*Work required:*
Reproduce the data that follows precisely.

----

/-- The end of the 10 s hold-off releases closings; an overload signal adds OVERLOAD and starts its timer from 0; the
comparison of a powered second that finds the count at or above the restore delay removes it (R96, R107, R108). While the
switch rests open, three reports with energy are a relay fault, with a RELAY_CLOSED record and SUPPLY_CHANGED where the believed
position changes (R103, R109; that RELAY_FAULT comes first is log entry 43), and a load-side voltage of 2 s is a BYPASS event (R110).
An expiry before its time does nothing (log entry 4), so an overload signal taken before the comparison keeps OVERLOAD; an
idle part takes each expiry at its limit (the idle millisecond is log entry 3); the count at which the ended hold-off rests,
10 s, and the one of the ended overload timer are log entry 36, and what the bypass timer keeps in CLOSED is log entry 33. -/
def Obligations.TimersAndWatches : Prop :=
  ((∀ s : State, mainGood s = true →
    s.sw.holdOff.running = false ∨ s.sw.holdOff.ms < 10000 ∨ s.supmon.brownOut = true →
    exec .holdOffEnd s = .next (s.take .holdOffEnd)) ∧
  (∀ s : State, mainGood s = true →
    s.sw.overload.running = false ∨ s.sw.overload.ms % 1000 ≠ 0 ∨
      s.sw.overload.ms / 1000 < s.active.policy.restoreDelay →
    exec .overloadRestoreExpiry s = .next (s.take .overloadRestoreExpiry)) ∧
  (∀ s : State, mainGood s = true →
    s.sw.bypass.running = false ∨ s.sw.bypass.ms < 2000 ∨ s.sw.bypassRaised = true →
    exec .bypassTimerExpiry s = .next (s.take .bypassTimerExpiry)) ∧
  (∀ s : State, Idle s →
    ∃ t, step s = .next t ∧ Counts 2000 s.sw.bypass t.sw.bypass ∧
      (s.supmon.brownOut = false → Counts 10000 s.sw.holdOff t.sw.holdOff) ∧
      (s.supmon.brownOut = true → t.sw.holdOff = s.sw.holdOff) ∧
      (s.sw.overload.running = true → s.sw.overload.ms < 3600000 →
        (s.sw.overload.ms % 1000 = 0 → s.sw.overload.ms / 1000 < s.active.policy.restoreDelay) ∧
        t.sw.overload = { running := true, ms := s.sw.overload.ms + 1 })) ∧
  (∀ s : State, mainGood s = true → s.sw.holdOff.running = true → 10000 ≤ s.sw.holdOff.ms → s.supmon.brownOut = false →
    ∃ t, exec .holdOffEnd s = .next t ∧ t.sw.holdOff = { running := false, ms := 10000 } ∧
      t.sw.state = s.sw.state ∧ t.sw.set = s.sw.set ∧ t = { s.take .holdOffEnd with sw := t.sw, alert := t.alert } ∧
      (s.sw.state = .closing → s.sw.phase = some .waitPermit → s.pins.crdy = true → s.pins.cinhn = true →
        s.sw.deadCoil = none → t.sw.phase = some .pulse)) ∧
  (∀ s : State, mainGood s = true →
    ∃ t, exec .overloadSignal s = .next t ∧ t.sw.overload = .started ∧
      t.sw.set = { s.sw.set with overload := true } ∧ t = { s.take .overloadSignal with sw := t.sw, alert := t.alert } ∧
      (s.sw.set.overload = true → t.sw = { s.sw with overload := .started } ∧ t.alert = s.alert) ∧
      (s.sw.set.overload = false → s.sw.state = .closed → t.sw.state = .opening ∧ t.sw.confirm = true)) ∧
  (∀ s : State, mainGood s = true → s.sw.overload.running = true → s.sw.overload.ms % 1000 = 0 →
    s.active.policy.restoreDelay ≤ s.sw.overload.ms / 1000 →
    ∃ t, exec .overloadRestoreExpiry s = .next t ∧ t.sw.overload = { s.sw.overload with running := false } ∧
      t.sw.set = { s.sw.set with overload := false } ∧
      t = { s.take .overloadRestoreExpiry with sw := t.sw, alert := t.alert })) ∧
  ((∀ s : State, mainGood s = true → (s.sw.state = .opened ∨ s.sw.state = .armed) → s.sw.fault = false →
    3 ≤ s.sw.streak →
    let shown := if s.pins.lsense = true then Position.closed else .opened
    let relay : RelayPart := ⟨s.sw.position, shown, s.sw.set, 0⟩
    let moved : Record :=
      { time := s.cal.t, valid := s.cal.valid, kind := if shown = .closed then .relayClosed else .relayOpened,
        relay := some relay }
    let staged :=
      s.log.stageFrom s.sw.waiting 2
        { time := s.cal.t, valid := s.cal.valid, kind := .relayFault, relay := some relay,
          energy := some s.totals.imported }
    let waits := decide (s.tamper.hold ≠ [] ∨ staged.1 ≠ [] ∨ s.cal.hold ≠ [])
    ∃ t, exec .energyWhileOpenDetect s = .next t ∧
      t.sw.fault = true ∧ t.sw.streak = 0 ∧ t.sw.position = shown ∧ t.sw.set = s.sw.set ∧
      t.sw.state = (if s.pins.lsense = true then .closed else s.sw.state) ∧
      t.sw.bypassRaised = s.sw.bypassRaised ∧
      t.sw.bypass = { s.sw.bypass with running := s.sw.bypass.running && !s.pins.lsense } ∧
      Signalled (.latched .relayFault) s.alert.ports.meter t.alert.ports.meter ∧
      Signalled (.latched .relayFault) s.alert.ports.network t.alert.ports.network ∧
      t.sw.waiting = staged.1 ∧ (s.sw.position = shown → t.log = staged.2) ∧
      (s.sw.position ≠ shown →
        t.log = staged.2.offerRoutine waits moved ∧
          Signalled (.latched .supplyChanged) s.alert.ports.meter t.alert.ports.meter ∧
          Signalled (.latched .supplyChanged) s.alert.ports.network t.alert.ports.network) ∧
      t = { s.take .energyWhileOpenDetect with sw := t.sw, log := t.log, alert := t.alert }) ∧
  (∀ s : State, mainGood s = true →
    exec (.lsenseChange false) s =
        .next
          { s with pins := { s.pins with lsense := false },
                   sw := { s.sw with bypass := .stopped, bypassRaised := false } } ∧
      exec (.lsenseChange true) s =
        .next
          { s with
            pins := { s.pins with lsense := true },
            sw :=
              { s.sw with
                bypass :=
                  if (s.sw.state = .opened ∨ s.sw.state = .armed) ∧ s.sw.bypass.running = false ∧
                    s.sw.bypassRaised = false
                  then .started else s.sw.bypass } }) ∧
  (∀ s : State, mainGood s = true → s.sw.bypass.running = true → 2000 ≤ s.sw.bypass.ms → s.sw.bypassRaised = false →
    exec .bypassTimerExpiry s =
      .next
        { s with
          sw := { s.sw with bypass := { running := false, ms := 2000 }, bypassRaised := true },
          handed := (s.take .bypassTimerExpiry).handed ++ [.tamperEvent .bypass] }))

----

*Output of the exercise:*
/-- The end of the 10 s hold-off releases closings; an overload signal adds OVERLOAD and starts its timer from 0; the
comparison of a powered second that finds the count at or above the restore delay removes it (R96, R107, R108). While the
switch rests open, three reports with energy are a relay fault, with a RELAY_CLOSED record and SUPPLY_CHANGED where the believed
position changes (R103, R109; that RELAY_FAULT comes first is log entry 43), and a load-side voltage of 2 s is a BYPASS event (R110).
An expiry before its time does nothing (log entry 4), so an overload signal taken before the comparison keeps OVERLOAD; an
idle part takes each expiry at its limit (the idle millisecond is log entry 3); the count at which the ended hold-off rests,
10 s, and the one of the ended overload timer are log entry 36, and what the bypass timer keeps in CLOSED is log entry 33. -/
def Obligations.TimersAndWatches : Prop :=
  ((∀ s : State, mainGood s = true →
    s.sw.holdOff.running = false ∨ s.sw.holdOff.ms < 10000 ∨ s.supmon.brownOut = true →
    exec .holdOffEnd s = .next (s.take .holdOffEnd)) ∧
  (∀ s : State, mainGood s = true →
    s.sw.overload.running = false ∨ s.sw.overload.ms % 1000 ≠ 0 ∨
      s.sw.overload.ms / 1000 < s.active.policy.restoreDelay →
    exec .overloadRestoreExpiry s = .next (s.take .overloadRestoreExpiry)) ∧
  (∀ s : State, mainGood s = true →
    s.sw.bypass.running = false ∨ s.sw.bypass.ms < 2000 ∨ s.sw.bypassRaised = true →
    exec .bypassTimerExpiry s = .next (s.take .bypassTimerExpiry)) ∧
  (∀ s : State, Idle s →
    ∃ t, step s = .next t ∧ Counts 2000 s.sw.bypass t.sw.bypass ∧
      (s.supmon.brownOut = false → Counts 10000 s.sw.holdOff t.sw.holdOff) ∧
      (s.supmon.brownOut = true → t.sw.holdOff = s.sw.holdOff) ∧
      (s.sw.overload.running = true → s.sw.overload.ms < 3600000 →
        (s.sw.overload.ms % 1000 = 0 → s.sw.overload.ms / 1000 < s.active.policy.restoreDelay) ∧
        t.sw.overload = { running := true, ms := s.sw.overload.ms + 1 })) ∧
  (∀ s : State, mainGood s = true → s.sw.holdOff.running = true → 10000 ≤ s.sw.holdOff.ms → s.supmon.brownOut = false →
    ∃ t, exec .holdOffEnd s = .next t ∧ t.sw.holdOff = { running := false, ms := 10000 } ∧
      t.sw.state = s.sw.state ∧ t.sw.set = s.sw.set ∧ t = { s.take .holdOffEnd with sw := t.sw, alert := t.alert } ∧
      (s.sw.state = .closing → s.sw.phase = some .waitPermit → s.pins.crdy = true → s.pins.cinhn = true →
        s.sw.deadCoil = none → t.sw.phase = some .pulse)) ∧
  (∀ s : State, mainGood s = true →
    ∃ t, exec .overloadSignal s = .next t ∧ t.sw.overload = .started ∧
      t.sw.set = { s.sw.set with overload := true } ∧ t = { s.take .overloadSignal with sw := t.sw, alert := t.alert } ∧
      (s.sw.set.overload = true → t.sw = { s.sw with overload := .started } ∧ t.alert = s.alert) ∧
      (s.sw.set.overload = false → s.sw.state = .closed → t.sw.state = .opening ∧ t.sw.confirm = true)) ∧
  (∀ s : State, mainGood s = true → s.sw.overload.running = true → s.sw.overload.ms % 1000 = 0 →
    s.active.policy.restoreDelay ≤ s.sw.overload.ms / 1000 →
    ∃ t, exec .overloadRestoreExpiry s = .next t ∧ t.sw.overload = { s.sw.overload with running := false } ∧
      t.sw.set = { s.sw.set with overload := false } ∧
      t = { s.take .overloadRestoreExpiry with sw := t.sw, alert := t.alert })) ∧
  ((∀ s : State, mainGood s = true → (s.sw.state = .opened ∨ s.sw.state = .armed) → s.sw.fault = false →
    3 ≤ s.sw.streak →
    let shown := if s.pins.lsense = true then Position.closed else .opened
    let relay : RelayPart := ⟨s.sw.position, shown, s.sw.set, 0⟩
    let moved : Record :=
      { time := s.cal.t, valid := s.cal.valid, kind := if shown = .closed then .relayClosed else .relayOpened,
        relay := some relay }
    let staged :=
      s.log.stageFrom s.sw.waiting 2
        { time := s.cal.t, valid := s.cal.valid, kind := .relayFault, relay := some relay,
          energy := some s.totals.imported }
    let waits := decide (s.tamper.hold ≠ [] ∨ staged.1 ≠ [] ∨ s.cal.hold ≠ [])
    ∃ t, exec .energyWhileOpenDetect s = .next t ∧
      t.sw.fault = true ∧ t.sw.streak = 0 ∧ t.sw.position = shown ∧ t.sw.set = s.sw.set ∧
      t.sw.state = (if s.pins.lsense = true then .closed else s.sw.state) ∧
      t.sw.bypassRaised = s.sw.bypassRaised ∧
      t.sw.bypass = { s.sw.bypass with running := s.sw.bypass.running && !s.pins.lsense } ∧
      Signalled (.latched .relayFault) s.alert.ports.meter t.alert.ports.meter ∧
      Signalled (.latched .relayFault) s.alert.ports.network t.alert.ports.network ∧
      t.sw.waiting = staged.1 ∧ (s.sw.position = shown → t.log = staged.2) ∧
      (s.sw.position ≠ shown →
        t.log = staged.2.offerRoutine waits moved ∧
          Signalled (.latched .supplyChanged) s.alert.ports.meter t.alert.ports.meter ∧
          Signalled (.latched .supplyChanged) s.alert.ports.network t.alert.ports.network) ∧
      t = { s.take .energyWhileOpenDetect with sw := t.sw, log := t.log, alert := t.alert }) ∧
  (∀ s : State, mainGood s = true →
    exec (.lsenseChange false) s =
        .next
          { s with pins := { s.pins with lsense := false },
                   sw := { s.sw with bypass := .stopped, bypassRaised := false } } ∧
      exec (.lsenseChange true) s =
        .next
          { s with
            pins := { s.pins with lsense := true },
            sw :=
              { s.sw with
                bypass :=
                  if (s.sw.state = .opened ∨ s.sw.state = .armed) ∧ s.sw.bypass.running = false ∧
                    s.sw.bypassRaised = false
                  then .started else s.sw.bypass } }) ∧
  (∀ s : State, mainGood s = true → s.sw.bypass.running = true → 2000 ≤ s.sw.bypass.ms → s.sw.bypassRaised = false →
    exec .bypassTimerExpiry s =
      .next
        { s with
          sw := { s.sw with bypass := { running := false, ms := 2000 }, bypassRaised := true },
          handed := (s.take .bypassTimerExpiry).handed ++ [.tamperEvent .bypass] }))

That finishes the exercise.